Saved entries

/-! ## The Notice Queues (chapter 11) -/

/-- A notice for an ACTIVE port is written into the entry at the tail when more than one entry is free; when one is free,
OVERFLOW is written there in its place; when none is free, the count and the mask of the last entry, the OVERFLOW, take it.
Each sets NOTICE. At a QUARANTINED port it is discarded (R159, R162, R163, R168). The record of each kind is that of R168, its
subjects filled from the high bit down; where R168 gives no widths the value stands as a plain number, the reason before of an
entry that was ACTIVE and the cap of a CARRIAGE_MODE without a test are free values, and the sum of the latter is 0 (logs 18,
19 and 35). -/
def Obligations.NoticesFillTheQueueUpToAnOverflow : Prop :=
  (∀ (kind : Nat) (w₀ w₁ w₂ w₃ : Word) (now : FrameNo) (u : PortUnit), kind < 32 →
    let v := deliver kind [w₀, w₁, w₂, w₃] now u
    let entry (m : PortUnit) (e j : Nat) : Word := loadWord m.queue (4 * e + j)
    let at_ := u.tail.toNat % 128
    let last := (u.tail - 1).toNat % 128
    (u.state = .quarantined → v = u) ∧
    (u.state = .active → heldNotices u ≤ 128 →
      v = { u with queue := v.queue, tail := v.tail, request := u.request ||| 1 } ∧
      (heldNotices u < 127 →
        v.tail = u.tail + 1 ∧ entry v at_ 0 = w₀ ∧ entry v at_ 1 = w₁ ∧ entry v at_ 2 = w₂ ∧ entry v at_ 3 = w₃ ∧
        ∀ e j, e ≠ at_ → j < 4 → entry v e j = entry u e j) ∧
      (heldNotices u = 127 →
        v.tail = u.tail + 1 ∧ heldNotices v = 128 ∧ entry v at_ 0 = 0x17000001 ∧ entry v at_ 1 = 0 ∧
        entry v at_ 2 = now ∧ entry v at_ 3 = BitVec.ofNat 32 (2 ^ kind) ∧
        ∀ e j, e ≠ at_ → j < 4 → entry v e j = entry u e j) ∧
      (heldNotices u = 128 →
        v.tail = u.tail ∧
        (entry v last 0).toNat = 0x17 * 2 ^ 24 + min ((entry u last 0).toNat % 2 ^ 24 + 1) 16777215 ∧
        entry v last 1 = entry u last 1 ∧ entry v last 2 = entry u last 2 ∧
        entry v last 3 = entry u last 3 ||| BitVec.ofNat 32 (2 ^ kind) ∧
        ∀ e j, e ≠ last → j < 4 → entry v e j = entry u e j))) ∧
  ∀ (tag : Tag) (frame now : FrameNo),
    let writes (n : Notice) (kind subject1 subject2 detail : Nat) : Prop :=
      noticeKind n = kind ∧ noticeRecord n tag frame now =
        [BitVec.ofNat 32 (kind * 2 ^ 24 + subject1), tag, frame, BitVec.ofNat 32 (subject2 * 2 ^ 16 + detail)]
    (∀ (h : Handle) (q : BitVec 8) (a b : CellId) (left : Nat), h < 65536 → left < 64 →
      let subject := h * 2 ^ 8 + q.toNat
      writes (.releaseRequest h q a b (now + 1 + BitVec.ofNat 32 left)) 0x01 subject (a.val * 2 ^ 6 + left) (b.val * 2 ^ 6) ∧
      writes (.handoverDone h q a b false) 0x02 subject (a.val * 2 ^ 6) (b.val * 2 ^ 6) ∧
      writes (.handoverDone h q a b true) 0x02 subject (a.val * 2 ^ 6 + 2 ^ 5) (b.val * 2 ^ 6) ∧
      writes (.handoverForced h q a b) 0x03 subject (a.val * 2 ^ 6) (b.val * 2 ^ 6) ∧
      writes (.claimWithdrawn h q a b) 0x04 subject (a.val * 2 ^ 6) (b.val * 2 ^ 6) ∧
      writes (.claimLapsed h q a b) 0x05 subject (a.val * 2 ^ 6) (b.val * 2 ^ 6) ∧
      writes (.lingerExpired h a) 0x06 (h * 2 ^ 8) (a.val * 2 ^ 6) 0) ∧
    (∀ (h : Handle) (x : StreamId) (c : CellId) (r before : Reason), h < 65536 →
      let subject := h * 2 ^ 8 + x.val * 2 ^ 4
      (∃ free < 4, writes (.subSuspended h x r .active c) 0x07 (subject + reasonCode r * 2 ^ 2)
        (2 ^ 15 + free * 2 ^ 13 + c.val * 2 ^ 3) 0) ∧
      writes (.subSuspended h x r (.suspended before) c) 0x07 (subject + reasonCode r * 2 ^ 2)
        (reasonCode before * 2 ^ 13 + c.val * 2 ^ 3) 0 ∧
      writes (.subResumed h x before c) 0x08 (subject + reasonCode before * 2 ^ 2) (c.val * 2 ^ 6) 0 ∧
      writes (.subRemoved h x false) 0x09 subject 0 0 ∧ writes (.subRemoved h x true) 0x09 subject 0 1) ∧
    (∀ (x : StreamId) (subscriptions carriages : Nat), subscriptions < 2 ^ 17 → carriages < 2 ^ 11 →
      writes (.streamEnded subscriptions carriages x) 0x0A (subscriptions * 2 ^ 7 + x.val * 2 ^ 3) (carriages * 2 ^ 5) 0) ∧
    (∀ (c : CellId) (x : StreamId) (count : Nat) (before : Mode) (starved : Bool) (l : Level), count < 256 →
      let subject := c.val * 2 ^ 14 + x.val * 2 ^ 10 + count * 2 ^ 2
      let flag := if starved then 2 ^ 13 else 0
      (∀ after : Option Mode,
        let mode := match after with
          | some m => modeCode m * 2 ^ 14
          | none => 3 * 2 ^ 14
        (∀ sum cap : Nat, sum < 2 ^ 13 → cap < 128 →
          writes (.carriageMode c x count before after starved (some (sum, cap)) l) 0x0B (subject + modeCode before)
            (mode + flag + 2 ^ 12 + l.val * 2 ^ 9 + cap * 2 ^ 2) (sum * 2 ^ 3)) ∧
        ∃ free < 128, writes (.carriageMode c x count before after starved none l) 0x0B (subject + modeCode before)
          (mode + flag + l.val * 2 ^ 9 + free * 2 ^ 2) 0) ∧
      ∀ cost sum cap : Nat, cost < 512 → sum < 2 ^ 13 → cap < 128 →
        writes (.carriageHeld c x count cost sum cap l) 0x0C subject (cost * 2 ^ 7 + cap) (sum * 2 ^ 3 + l.val)) ∧
    (∀ (c : CellId) (x : StreamId) (l : Level) (g w b rate : Nat), g < 64 → w < 65536 → b < 65536 → rate < 65536 →
      let subject := c.val * 2 ^ 14 + x.val * 2 ^ 10 + l.val * 2 ^ 7 + g * 2
      writes (.starved c x l g w rate) 0x0D subject w rate ∧ writes (.recovered c x l g b rate) 0x0E subject b rate) ∧
    (∀ (t : TicketHandle) (h : Handle), t < 2 ^ 17 → h < 65536 →
      writes (.bindingCleared t h .unbind) 0x0F (t * 2 ^ 7) h 0 ∧ writes (.bindingCleared t h .move) 0x0F (t * 2 ^ 7) h 1 ∧
      writes (.bindingCleared t h .voiding) 0x0F (t * 2 ^ 7) h 2 ∧ writes (.bindingCleared t h .expiry) 0x0F (t * 2 ^ 7) h 3) ∧
    (∀ (n : Nat) (first completed : SectorId), n < 64 →
      writes (.overrun n first completed) 0x10 (n * 2 ^ 18) (first.val * 2 ^ 11) (completed.val * 2 ^ 11)) ∧
    (∀ (slot : Nat) (value mask : SectorId), slot < 128 →
      writes (.moment slot value mask) 0x11 (slot * 2 ^ 17) (value.val * 2 ^ 11 + mask.val * 2 ^ 6) 0) ∧
    writes .clockFallback 0x12 0 0 0 ∧ writes .clockRestored 0x13 0 0 0 ∧ writes .matchOpen 0x14 0 0 0 ∧
    writes .matchClosed 0x15 0 0 0 ∧
    ∀ a : WordAddr, writes (.fault a false) 0x16 (4 * a.toNat) 0 0 ∧ writes (.fault a true) 0x16 (4 * a.toNat) 1 0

TASK BRIEF >> The answer is the lines above between the line holding "writes (.subRemoved h x false)" and the line holding "(mode + flag + l.val", inclusive, each written out exactly, and no others.

TASK RESULT >>
      writes (.subRemoved h x false) 0x09 subject 0 0 ∧ writes (.subRemoved h x true) 0x09 subject 0 1) ∧
    (∀ (x : StreamId) (subscriptions carriages : Nat), subscriptions < 2 ^ 17 → carriages < 2 ^ 11 →
      writes (.streamEnded subscriptions carriages x) 0x0A (subscriptions * 2 ^ 7 + x.val * 2 ^ 3) (carriages * 2 ^ 5) 0) ∧
    (∀ (c : CellId) (x : StreamId) (count : Nat) (before : Mode) (starved : Bool) (l : Level), count < 256 →
      let subject := c.val * 2 ^ 14 + x.val * 2 ^ 10 + count * 2 ^ 2
      let flag := if starved then 2 ^ 13 else 0
      (∀ after : Option Mode,
        let mode := match after with
          | some m => modeCode m * 2 ^ 14
          | none => 3 * 2 ^ 14
        (∀ sum cap : Nat, sum < 2 ^ 13 → cap < 128 →
          writes (.carriageMode c x count before after starved (some (sum, cap)) l) 0x0B (subject + modeCode before)
            (mode + flag + 2 ^ 12 + l.val * 2 ^ 9 + cap * 2 ^ 2) (sum * 2 ^ 3)) ∧
        ∃ free < 128, writes (.carriageMode c x count before after starved none l) 0x0B (subject + modeCode before)
          (mode + flag + l.val * 2 ^ 9 + free * 2 ^ 2) 0) ∧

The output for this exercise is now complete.